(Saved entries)
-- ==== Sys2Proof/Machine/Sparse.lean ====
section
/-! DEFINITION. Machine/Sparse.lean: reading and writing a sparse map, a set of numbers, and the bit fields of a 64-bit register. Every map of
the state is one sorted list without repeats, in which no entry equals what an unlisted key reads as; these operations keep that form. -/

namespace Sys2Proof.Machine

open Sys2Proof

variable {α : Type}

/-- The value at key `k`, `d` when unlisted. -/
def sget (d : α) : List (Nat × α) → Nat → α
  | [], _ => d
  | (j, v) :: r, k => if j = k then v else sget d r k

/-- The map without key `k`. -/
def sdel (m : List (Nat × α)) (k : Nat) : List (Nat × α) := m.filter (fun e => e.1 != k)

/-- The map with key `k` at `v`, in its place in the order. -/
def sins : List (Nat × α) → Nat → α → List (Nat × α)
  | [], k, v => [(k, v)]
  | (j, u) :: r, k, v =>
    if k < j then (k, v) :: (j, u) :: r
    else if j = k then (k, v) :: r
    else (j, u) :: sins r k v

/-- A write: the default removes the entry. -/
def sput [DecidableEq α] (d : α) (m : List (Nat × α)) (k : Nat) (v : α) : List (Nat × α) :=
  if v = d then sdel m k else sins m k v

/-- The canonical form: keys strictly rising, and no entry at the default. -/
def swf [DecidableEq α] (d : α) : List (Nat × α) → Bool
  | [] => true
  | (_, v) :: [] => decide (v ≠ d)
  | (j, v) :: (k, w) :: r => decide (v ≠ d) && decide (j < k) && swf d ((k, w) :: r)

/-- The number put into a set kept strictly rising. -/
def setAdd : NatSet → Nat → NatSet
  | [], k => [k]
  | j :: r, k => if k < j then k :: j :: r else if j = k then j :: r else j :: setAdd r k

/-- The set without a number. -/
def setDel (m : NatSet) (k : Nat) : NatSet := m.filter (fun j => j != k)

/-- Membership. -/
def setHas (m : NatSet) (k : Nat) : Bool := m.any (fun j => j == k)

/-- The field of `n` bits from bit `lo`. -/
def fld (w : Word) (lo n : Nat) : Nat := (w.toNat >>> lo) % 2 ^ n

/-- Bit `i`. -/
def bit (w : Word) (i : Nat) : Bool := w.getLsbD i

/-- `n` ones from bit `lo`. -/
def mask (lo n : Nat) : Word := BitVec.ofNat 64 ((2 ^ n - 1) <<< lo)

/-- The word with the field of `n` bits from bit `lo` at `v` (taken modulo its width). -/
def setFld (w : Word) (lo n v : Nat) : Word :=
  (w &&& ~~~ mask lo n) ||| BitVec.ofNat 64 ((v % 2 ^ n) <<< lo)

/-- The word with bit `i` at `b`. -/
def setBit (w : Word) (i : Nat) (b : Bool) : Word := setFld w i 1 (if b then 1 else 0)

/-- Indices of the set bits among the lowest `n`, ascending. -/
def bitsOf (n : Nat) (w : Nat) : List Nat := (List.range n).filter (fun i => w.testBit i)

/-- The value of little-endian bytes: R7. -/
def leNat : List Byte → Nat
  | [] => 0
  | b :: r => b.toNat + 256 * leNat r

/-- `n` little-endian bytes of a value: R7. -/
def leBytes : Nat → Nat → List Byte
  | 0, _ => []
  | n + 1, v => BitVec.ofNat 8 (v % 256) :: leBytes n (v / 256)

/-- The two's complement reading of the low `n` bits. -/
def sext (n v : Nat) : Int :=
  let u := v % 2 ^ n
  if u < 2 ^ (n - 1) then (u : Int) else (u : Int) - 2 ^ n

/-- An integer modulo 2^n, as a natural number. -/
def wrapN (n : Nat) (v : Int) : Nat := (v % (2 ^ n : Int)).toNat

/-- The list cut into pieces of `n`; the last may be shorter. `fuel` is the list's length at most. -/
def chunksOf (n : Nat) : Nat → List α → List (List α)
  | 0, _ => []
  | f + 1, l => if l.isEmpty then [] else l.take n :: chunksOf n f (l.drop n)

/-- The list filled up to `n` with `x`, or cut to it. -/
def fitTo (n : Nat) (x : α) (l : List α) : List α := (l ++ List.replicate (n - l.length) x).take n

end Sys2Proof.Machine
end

* Exercise prompt
The answer must be a single number: the count of lines above that contain the word "mask".

* Solved exercise
2